And one from Ken Leistner with regard to powerlifting:
What you can be, in a physical sense, was determined before you were born, by your genetic potential; what you will be is determined by your environment and your experiences. So your future physical size and ability can be influenced in some respects, but not in others. Given the genetically determined physical potential of the average man, he has about as much chance of becoming Mr. America as he does of flying by flapping his arms. Becoming Miss America is equally difficult and requires physical potential that probably exists in one woman out of an average 100,000 women. Almost anybody can produce an enormous level of physical improvement as a result of proper exercise, but final results will not be the same in all cases. The fact that somebody else produced a certain level of physical size and strength does not mean that you can duplicate their results. Unusual levels of muscular size or strength are certainly a result of exercise, but are also a result of genetic physical potential that is actually quite rare. Playing any amount of basketball and eating Wheaties will not get you a job playing for one of the NBA teams. If that is your ambition, then you should go back and reselect your parents so that you are close to, or in excess of, seven feet tall. But since that is impossible, all you can do is to produce the best results that are possible given your individual genetic potential.

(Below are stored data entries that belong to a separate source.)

/-- The example of 44_reassembly R205. -/
theorem test_raGet : (after (.raGet .signed) (State.reset.setAsm ⟨0x9ABCDEF0, 32⟩)).res = 0xFFFFFFFF9ABCDEF0 ∧
    (after (.raGet .unsigned) (State.reset.setAsm ⟨0x9ABCDEF0, 32⟩)).res = 0x9ABCDEF0 := by decide +kernel
/-- With nothing held, RES is kept and RES_VALID cleared. -/
theorem test_raGet_empty : (after (.raGet .signed) ((State.reset.setRes 7).setStatus 0x1000)).status = 0x22 ∧
    (after (.raGet .signed) ((State.reset.setRes 7).setStatus 0x1000)).res = 7 := by decide +kernel

/-! ### The port -/

/-- The state after one step, the start state if there is none. -/
def stepped (s : State) : State :=
  match step s with
  | .next t => t
  | .fault _ => s
  | .refused _ => s

/-- A placed word runs as the very next step, ahead of what is pending (log entry 4). -/
theorem test_withFetchWord :
    (stepped ((State.reset.setPort [.reset]).withFetchWord 64 0x0200000020000000)).flen = 32 ∧
    (stepped ((State.reset.setPort [.reset]).withFetchWord 64 0x0200000020000000)).port = [.reset] := by decide

/-- V-CTL-13: an illegal EXT word clears RES_VALID and keeps RES. -/
theorem test_illegal_ext_word :
    (stepped (((State.reset.setRes 0x3F).setStatus 0x1000).setPort [.writeCmd 0x1020000008000006])).status = 0x43 ∧
    (stepped (((State.reset.setRes 0x3F).setStatus 0x1000).setPort [.writeCmd 0x1020000008000006])).res = 0x3F := by
  decide

/-- CRCSTATE, FLSTATE and RA_HI of 10_state R21. -/
theorem test_readReg :
    readReg 0x02 (State.reset.setGen ⟨0x864CFB, 0x1F, 5⟩) = 0x000000051F864CFB ∧
    readReg 0x04 (State.reset.setSums ⟨0x66, 0xC7⟩) = 0xC766 ∧
    readReg 0x08 (State.reset.setAsm ⟨0x123456789ABCDEF0_0000000000000001, 125⟩) = 0x123456789ABCDEF0 := by decide

/-! ### Witnesses: states and operands that meet the hypotheses of each statement -/

/-- A command sent from a state that has more to come. -/
def sending (w : Word) : State := extFrame.setPort [.writeCmd w, .readReg 0]

theorem witness_DecodeOfEncode : (Instr.extLe .signed .rb .b8 (2 ^ 24 - 1) 127 63).wf = true ∧
    (Instr.raAppr 0).wf = true := by decide

theorem witness_EncodeOfDecode : decode 0x100B000004001503 = .ok (.extLe .signed .fb .b4 4 3 21) := by decide

theorem witness_DecoderAgreesWithOpcodeTable : decode 0x2108000000000081 = .ok (.crcFeed8 0x81) ∧
    decode 0x4101000000000008 = .error .signedChunk := by decide

theorem witness_StepRunsOldestCommand : (sending 0x0300000000000000).port = [.writeCmd 0x0300000000000000, .readReg 0] ∧
    decode 0x0300000000000000 = .ok .clrstat ∧ State.reset.port = [] := by decide

/-- One word of each kind the statement tells apart: EXT's, RA_GET's, and another. -/
theorem witness_IllegalWordIsRecorded :
    (sending 0x1020000008000006).port = [.writeCmd 0x1020000008000006, .readReg 0] ∧
    decode 0x1020000008000006 = .error .reservedBits ∧ opField 0x1020000008000006 = 0x10 ∧
    decode 0x4302000000000000 = .error .reservedBits ∧ opField 0x4302000000000000 = 0x43 ∧
    decode 0x0500000000000000 = .error .reservedOpcode := by decide

theorem witness_RegisterReadHasNoSideEffect :
    (extFrame.setPort [.readReg 0xFF, .readReg 0xFF, .reset]).port = [.readReg 0xFF, .readReg 0xFF, .reset] := by decide

theorem witness_RegisterMapReads : 0x0C ≤ (0x0C : BitVec 8).toNat ∧ 0x0C ≤ (0xFF : BitVec 8).toNat := by decide

theorem witness_ResetSetsEveryRegister : (extFrame.setPort [.reset, .readReg 0]).port = [.reset, .readReg 0] := by decide

/-- A state with a full accumulator, a pending bit and a recorded mismatch meets the invariant, and a step goes on. -/
theorem witness_StepKeepsInvariant :
    Invariant ((((sending 0x0100010007000001).setAsm ⟨2 ^ 128 - 1, 128⟩).setGen ⟨0xFFFFFF, 0x7F, 7⟩).setStatus 0x3F83) ∧
    ∃ t, step ((((sending 0x0100010007000001).setAsm ⟨2 ^ 128 - 1, 128⟩).setGen ⟨0xFFFFFF, 0x7F, 7⟩).setStatus 0x3F83) =
      .next t := by
  refine ⟨?_, _, rfl⟩
  unfold Invariant Status.wf Reasm.wf
  decide +kernel

theorem witness_EveryCommandWordIsCounted :
    (sending 0xFFFFFFFFFFFFFFFF).port = [.writeCmd 0xFFFFFFFFFFFFFFFF, .readReg 0] := by decide

theorem witness_RunOfWordsCompletes :
    (State.reset.setPort [.writeCmd 0, .writeCmd 5]).port = [(0 : Word), 5].map .writeCmd := by decide

theorem witness_ErrorWordIsSaved :
    (sending 0x4300000000000000).port = [.writeCmd 0x4300000000000000, .readReg 0] := by decide

/-- A command with a sticky bit set before it, and one with none recorded after it. -/
theorem witness_OnlyClrstatLowersStickyBits :
    Instr.nop ≠ .clrstat ∧ (State.reset.setStatus 0x11).status.flag .truncS = true ∧
    (∃ t, exec .nop (State.reset.setStatus 0x11) = .next t) ∧
    ∃ t, exec .raClr State.reset = .next t ∧ noErrorRecorded t :=
  ⟨by decide, by decide, ⟨_, rfl⟩, _, rfl, by decide⟩

theorem witness_FailedPrimitiveCommandWritesNothing :
    Instr.setlen 65545 ≠ .crcSbas ∧ Instr.setlen 65545 ≠ .flUbx ∧
    ∃ t, exec (.setlen 65545) State.reset = .next t ∧ t.status.err ≠ 0 :=
  ⟨by decide, by decide, _, rfl, by decide⟩

/-- ERR and all the sticky error bits differ. -/
theorem witness_EarlierErrorsDoNotMatter (j : Nat) (h : 7 ≤ j) :
    (0x73 : Status).getLsbD j = State.reset.status.getLsbD j := by
  have : ∀ k < 64, 7 ≤ k → (0x73 : Status).getLsbD k = State.reset.status.getLsbD k := by decide
  by_cases hj : j < 64
  · exact this j hj h
  · rw [BitVec.getLsbD_of_ge _ _ (by omega), BitVec.getLsbD_of_ge _ _ (by omega)]

/-- The two memories differ at FLEN. -/
theorem witness_BytesBeyondFrameAreNotRead :
    (∀ a < extFrame.flen.toNat, (extFrame.fb.write 9 0xEE).read a = extFrame.fb.read a) ∧
    (extFrame.fb.write 9 0xEE).read 9 ≠ extFrame.fb.read 9 := by decide +kernel

theorem witness_OnlyNamedCommandsWriteState :
    (Instr.setlen 1).wf = true ∧ (∃ t, exec (.setlen 1) extFrame = .next t) ∧ (Instr.setlen 1).opcode ∉ writers .fb ∧
    ((Flag.resValid, [0x10, 0x43]) : Flag × List Nat) ∈ flagWriters ∧ (Instr.setlen 1).opcode ∉ [0x10, 0x43] :=
  ⟨by decide, ⟨_, rfl⟩, by decide, by decide, by decide⟩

The great lifters are great not because they came up with a training philosophy or program that made them great but rather, they had genetic makeup, innate ability to get brutally strong in the three competitive lifts, the drive to train, time to train, and cellular responsiveness to training that led to their achievements. The average PLUSA reader doesn't have that. Sorry, but that's a fact and you can read the so-called experts who call my statement and statements like that as coming from "losers" or "whiners" who won't work hard enough to succeed but they're full of it."